* [Exercise goal]:
Below are the entries. Transcribe exactly the lines from the one with "let u := (s.raiseIf" through the one with "w.requester, none, .windowEnd⟩", ends included, and leave out all others.

* [Records shown]:
________________________________________

/-- The acceptance of a write through a stream aperture moves that aperture's cursor past its whole list and no other
cursor; a write by any other route moves none. Events: PARTIAL-PIXEL STREAM, if a pixel before exhaustion is partly
strobed, and behind it STREAM-EXHAUSTED, if a pixel is exhausted and the cursor had not reported that; PARTIAL-PIXEL
CONVERT, if a pixel of a mapped write whose formats differ is partly strobed; and no event otherwise. -/
def Obligations.AcceptedWriteCursorAndEvents : Prop :=
  ∀ (c : Instr) (s : State) (w : WriteReq) (p : Planned), ConsidersWrite c s w → s.planOf w = some p →
    heldNeed (s.decideAll [] p.plan.frags) ≤ 256 - s.queue.length → s.orders = [] →
    ∃ t, exec c s = .next t
      ∧ (∀ a : ApertureIx, s.classify (writeAccess w) = .stream a →
          let f := s.apertures[a].fields
          let n := 8 * (w.lenM1.val + 1) / f.format.size
          let start := cursorFor f w.addr s.cursors[a]
          let after := cursorAfter f.window f.overflow n start
          let exhausts := (List.range n).any fun k => (cursorMet f w.addr s.cursors[a] k).exhausted
          let drops := (List.range n).any fun k =>
            !(cursorMet f w.addr s.cursors[a] k).exhausted && partly (upstreamPixel w f.format.size k)
          let u := (s.raiseIf drops ⟨.partialPixel, some (.aperture a), some w.addr, some w.requester, none, .stream⟩).raiseIf
            (exhausts && !start.dropReported)
            ⟨.streamExhausted, some (.aperture a), some w.addr, some w.requester, none, .windowEnd⟩
          t.cursors = s.cursors.set a { after with dropReported := after.dropReported || exhausts }
          ∧ t.events = u.events ∧ t.seqCounter = u.seqCounter)
      ∧ (∀ a : ApertureIx, s.classify (writeAccess w) = .mapped a →
          let f := s.apertures[a].fields
          let drops := decide (f.format.size ≠ (s.surfaceOf a).format.size)
            && (List.range (8 * (w.lenM1.val + 1) / f.format.size)).any fun k => partly (upstreamPixel w f.format.size k)
          let u := s.raiseIf drops ⟨.partialPixel, some (.aperture a), some w.addr, some w.requester, none, .convert⟩
          t.cursors = s.cursors ∧ t.events = u.events ∧ t.seqCounter = u.seqCounter)
      ∧ (∀ i : SurfaceIx, s.classify (writeAccess w) = .backing i →
          t.cursors = s.cursors ∧ t.events = s.events ∧ t.seqCounter = s.seqCounter)

/-- The hold decision, line by line. It depends on the fragment's surface and memory row alone. The fragments of a
write are decided in order, each behind those of the write that are decided held before it, and the write needs as
many free entries as it has held ones. And where the hold law stands, line 4 holds nothing that line 5 would not hold:
a fragment is held exactly when it stands ahead of the scanner of a TRAIL surface. -/
def Obligations.HoldDecisionTable : Prop :=
  (∀ (s : State) (earlier : List Frag) (f : Frag),
    s.holdDecision earlier f =
      (if s.surfaces[f.surface].policy = .pass ∨ s.surfaces[f.surface].scanner = none then false
      else if s.scans[f.surface].state ≠ .scanning then false
      else if f.row < s.surfaces[f.surface].firstRow ∨ s.surfaces[f.surface].lastRow < f.row then false
      else if ∃ g ∈ s.queue ++ earlier, g.surface = f.surface ∧ g.row = f.row then true
      else if s.scans[f.surface].c ≤ displayRow s.scans[f.surface].active f.row then true
      else false))
  ∧ (∀ (s : State) (earlier : List Frag), s.decideAll earlier [] = []
    ∧ ∀ (f : Frag) (fs : List Frag),
        (s.holdDecision earlier f = true → s.decideAll earlier (f :: fs) = ⟨true, f⟩ :: s.decideAll (earlier ++ [f]) fs)
        ∧ (s.holdDecision earlier f = false → s.decideAll earlier (f :: fs) = ⟨false, f⟩ :: s.decideAll earlier fs))
  ∧ (∀ ds : List PendingFrag, heldNeed ds = (ds.filter (·.hold)).length)
  ∧ (∀ (s : State) (earlier : List Frag) (f : Frag), HoldOk s → (∀ g ∈ earlier, s.standsAhead g = true) →
    (s.holdDecision earlier f = true ↔
      s.surfaces[f.surface].policy = .trail ∧ s.surfaces[f.surface].scanner ≠ none ∧ s.scans[f.surface].state = .scanning
      ∧ s.surfaces[f.surface].firstRow ≤ f.row ∧ f.row ≤ s.surfaces[f.surface].lastRow
      ∧ s.scans[f.surface].c ≤ displayRow s.scans[f.surface].active f.row))

/-! Reads -/

/-- A read given no fragments of its own: transparent, it takes an entry with one downstream read of its own shape;
refused, it is taken with ACCESS-REFUSED and no entry; malformed, with no event. A routed read that finds no free
entry is not accepted: it stays the head read and nothing else changes. A tracked scanner read that comes while the
hold queue is at work waits in the same way (log entry 10). Which free entry it takes, `pick` says (log entry 7).
Requests that the command forms take their places at the downstream port in it (log entry 12). -/
def Obligations.TransparentRefusedAndWaitingReads : Prop :=
  ∀ (c : Instr) (s : State) (r : ReadReq) (pick : Nat), ConsidersRead c s r pick →
    (∀ e, s.classify (readAccess r) = .transparent → s.pickEntry pick = some e →
      exec c s = .next (State.handOver { s with
        headRead := none, taken := s.taken ++ [e]
        table := s.table.set e (some ⟨r, .transparent, none, none, none, [],
          [⟨r.addr, r.burst, r.lenM1.val + 1, none, false, .unissued, none, none⟩], false, .issuing⟩) }))
    ∧ (∀ unit detail, s.classify (readAccess r) = .refused unit detail →
        exec c s = .next { s with
          headRead := none, refusedRead := some r
          events := (s.raise ⟨.accessRefused, some unit, some r.addr, some r.requester, none, detail⟩).events
          seqCounter := s.seqCounter + 1 })
    ∧ (s.classify (readAccess r) = .malformed →
        exec c s = .next { s with headRead := none, refusedRead := some r })
    ∧ (s.classify (readAccess r) ≠ .malformed → (∀ unit detail, s.classify (readAccess r) ≠ .refused unit detail) →
      (∀ e : EntryIx, s.table[e] ≠ none ∨ ∃ p, (e, p) ∈ s.abandonedTags) →
      exec c s = .next { s with headRead := some r })
    ∧ (∀ i, s.classify (readAccess r) = .scanner i → s.holdBusy = true →
      s.surfaces[i].firstRow ≤ ((readAccess r).low - s.surfaces[i].base.toNat) / s.surfaces[i].pitch →
      ((readAccess r).low - s.surfaces[i].base.toNat) / s.surfaces[i].pitch ≤ s.surfaces[i].lastRow →
      exec c s = .next { s with headRead := some r })

/-- Mapped, stream and backing reads are accepted into an entry that was free, with the placement list and the
fragment reads of their route, and, through an aperture, its pixel format and policies with the surface's stored
format; the entry has no error, and is RESPONDING when it has no fragment read and ISSUING otherwise. A stream read
moves its cursor past its whole list, and keeps drop reported unless it restarts. Which free entry it takes, `pick`
says (log entry 7). Requests that the command forms take their places at the downstream port in it (log entry 12). -/
def Obligations.ApertureAndBackingReadsTaken : Prop :=
  ∀ (c : Instr) (s : State) (r : ReadReq) (pick : Nat) (e : EntryIx), ConsidersRead c s r pick →
    s.pickEntry pick = some e →
    let start := fun reads : List FragRead => if reads = [] then EntryState.responding else .issuing
    s.table[e] = none
    ∧ (∀ a, s.classify (readAccess r) = .mapped a →
      let f := s.apertures[a].fields
      let l := mappedPlacement f (s.surfaceOf a) (readAccess r)
      let reads := cutReads (s.surfaceOf a) l
      exec c s = .next (State.handOver { s with
        headRead := none, taken := s.taken ++ [e]
        table := s.table.set e (some ⟨r, .mapped, some a, some f.surface,
          some ⟨f.format, s.surfaces[f.surface].format, f.expansion, f.reduction⟩, l, reads, false, start reads⟩) }))
    ∧ (∀ a, s.classify (readAccess r) = .stream a →
      let f := s.apertures[a].fields
      let l := streamPlacement f (s.surfaceOf a) (readAccess r) s.cursors[a]
      let reads := cutReads (s.surfaceOf a) l
      exec c s = .next (State.handOver { s with
        headRead := none, taken := s.taken ++ [e]
        cursors := s.cursors.set a (streamCursorAfter f (readAccess r) s.cursors[a])
        table := s.table.set e (some ⟨r, .stream, some a, some f.surface,
          some ⟨f.format, s.surfaces[f.surface].format, f.expansion, f.reduction⟩, l, reads, false, start reads⟩) }))
    ∧ (∀ i, s.classify (readAccess r) = .backing i →
      let reads := backingReads (readAccess r)
      exec c s = .next (State.handOver { s with
        headRead := none, taken := s.taken ++ [e]
        table := s.table.set e (some ⟨r, .backing, none, some i, none, [], reads, false, start reads⟩) }))

/-- The acceptance of a scanner read outside SCANNING: tracked, it opens a frame at its display row, with the pending
band applied, the frame number up by 1, the timer started, FRAME-OPEN if notify is yes, and its fragment reads formed
under the new band; untracked, it changes nothing in the scan context, whatever its state. Which free entry it takes,
`pick` says (log entry 7). The timer counts REFCLK periods, 400 to a unit (log entry 3). Requests that the command
forms take their places at the downstream port in it (log entry 12). -/
def Obligations.ScannerReadOpensFrame : Prop :=
  ∀ (c : Instr) (s : State) (r : ReadReq) (pick : Nat) (e : EntryIx) (i : SurfaceIx), ConsidersRead c s r pick →
    s.classify (readAccess r) = .scanner i → s.pickEntry pick = some e →
    let q := readAccess r
    let d := (q.low - s.surfaces[i].base.toNat) / s.surfaces[i].pitch
    (s.surfaces[i].firstRow ≤ d → d ≤ s.surfaces[i].lastRow → s.scans[i].state ≠ .scanning → s.holdBusy = false →
      let band := match s.scans[i].pendingBand with
        | .none => s.scans[i].active
        | .band b => some b
        | .remove => none
      ∃ t : State, exec c s = .next t.handOver
        ∧ t = { s with
            headRead := none, taken := s.taken ++ [e]
            scans := s.scans.set i ⟨.scanning, s.scans[i].frame + 1, d, band, .none,
              if s.surfaces[i].timeout = 0 then none else some (s.surfaces[i].timeout * 400)⟩
            table := s.table.set e (some ⟨r, .scanner, none, some i, none, [], scannerReads s.surfaces[i] band q,
              false, .issuing⟩)
            events := t.events, seqCounter := t.seqCounter }
        ∧ (s.surfaces[i].notify = false → t.events = s.events ∧ t.seqCounter = s.seqCounter)
        ∧ (s.surfaces[i].notify = true → t.seqCounter = s.seqCounter + 1
            ∧ t.events = (s.raise ⟨.frameOpen, some (.surface i), some r.addr, some r.requester,
                some (s.scans[i].frame + 1), .number d⟩).events))
    ∧ ((d < s.surfaces[i].firstRow ∨ s.surfaces[i].lastRow < d) →
      exec c s = .next (State.handOver { s with
        headRead := none, taken := s.taken ++ [e]
        table := s.table.set e (some ⟨r, .scanner, none, some i, none, [],
          scannerReads s.surfaces[i] s.scans[i].active q, false, .issuing⟩) }))

/-- The acceptance of a tracked scanner read in SCANNING, the hold queue being free. At or after the current row: with
no entry in the rows passed, the row and the timer move at once; with one, a release of those rows begins and the row
moves at its end. Before the current row, an early restart: with nothing of the surface held, a new frame opens at
once with SCAN-RESTART; else the release of all of it begins. Which free entry it takes, `pick` says (log entry 7).
The timer counts REFCLK periods, 400 to a unit (log entry 3). Requests that the command forms take their places at the
downstream port in it (log entry 12). -/
def Obligations.ScannerReadStepsOrRestarts : Prop :=
  ∀ (c : Instr) (s : State) (r : ReadReq) (pick : Nat) (e : EntryIx) (i : SurfaceIx), ConsidersRead c s r pick →
    s.classify (readAccess r) = .scanner i → s.pickEntry pick = some e → s.scans[i].state = .scanning →
    s.holdBusy = false →
    let q := readAccess r
    let d := (q.low - s.surfaces[i].base.toNat) / s.surfaces[i].pitch
    let timer := if s.surfaces[i].timeout = 0 then none else some (s.surfaces[i].timeout * 400)
    let band := match s.scans[i].pendingBand with
      | .none => s.scans[i].active
      | .band b => some b
      | .remove => none
    let passed := fun f : Frag => f.surface = i ∧ s.scans[i].c ≤ displayRow s.scans[i].active f.row
      ∧ displayRow s.scans[i].active f.row < d
    s.surfaces[i].firstRow ≤ d → d ≤ s.surfaces[i].lastRow →
    (s.scans[i].c ≤ d → (∀ f ∈ s.queue, ¬ passed f) →
      exec c s = .next (State.handOver { s with
        headRead := none, taken := s.taken ++ [e]
        scans := s.scans.set i { s.scans[i] with c := d, timer := timer }
        table := s.table.set e (some ⟨r, .scanner, none, some i, none, [],
          scannerReads s.surfaces[i] s.scans[i].active q, false, .issuing⟩) }))
    ∧ (s.scans[i].c ≤ d → (∃ f ∈ s.queue, passed f) →
      exec c s = .next (State.handOver { s with
        headRead := none, taken := s.taken ++ [e], release := some ⟨.step i e d, 0, []⟩
        table := s.table.set e (some ⟨r, .scanner, none, some i, none, [], [], false, .issuing⟩) }))
    ∧ (d < s.scans[i].c → (∀ f ∈ s.queue, f.surface ≠ i) →
      let u := (s.raise ⟨.scanRestart, some (.surface i), some r.addr, some r.requester,
          some (s.scans[i].frame + 1), .number d⟩).raiseIf s.surfaces[i].notify
        ⟨.frameOpen, some (.surface i), some r.addr, some r.requester, some (s.scans[i].frame + 1), .number d⟩
      exec c s = .next (State.handOver { s with
        headRead := none, taken := s.taken ++ [e]
        scans := s.scans.set i ⟨.scanning, s.scans[i].frame + 1, d, band, .none, timer⟩
        table := s.table.set e (some ⟨r, .scanner, none, some i, none, [],
          scannerReads s.surfaces[i] band q, false, .issuing⟩)
        events := u.events, seqCounter := u.seqCounter }))
    ∧ (d < s.scans[i].c → (∃ f ∈ s.queue, f.surface = i) →
      exec c s = .next (State.handOver { s with
        headRead := none, taken := s.taken ++ [e], release := some ⟨.restart i e d, 0, []⟩
        table := s.table.set e (some ⟨r, .scanner, none, some i, none, [], [], false, .issuing⟩) }))

/-- An accepted read stays in its entry, with its own fields, until its response is given or a reset of the whole part
comes. -/
def Obligations.AcceptedReadStaysUntilAnswered : Prop :=
  ∀ (c : Instr) (s t : State) (e : EntryIx) (en : Entry), ReadsOk s → exec c s = .next t → s.table[e] = some en →
    c ≠ .readResponse (.entry e) → c ≠ .resetnFall → c ≠ .powerLoss → (∀ cut, c ≠ .powerOn cut) →
    ∃ en', t.table[e] = some en' ∧ en'.req = en.req ∧ en'.route = en.route ∧ en'.aperture = en.aperture ∧ en'.conv = en.conv
      ∧ en'.placement = en.placement ∧ en'.surface = en.surface ∧ (en.error = true → en'.error = true)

________________________________________

* [Output for this exercise]:
          let u := (s.raiseIf drops ⟨.partialPixel, some (.aperture a), some w.addr, some w.requester, none, .stream⟩).raiseIf
            (exhausts && !start.dropReported)
            ⟨.streamExhausted, some (.aperture a), some w.addr, some w.requester, none, .windowEnd⟩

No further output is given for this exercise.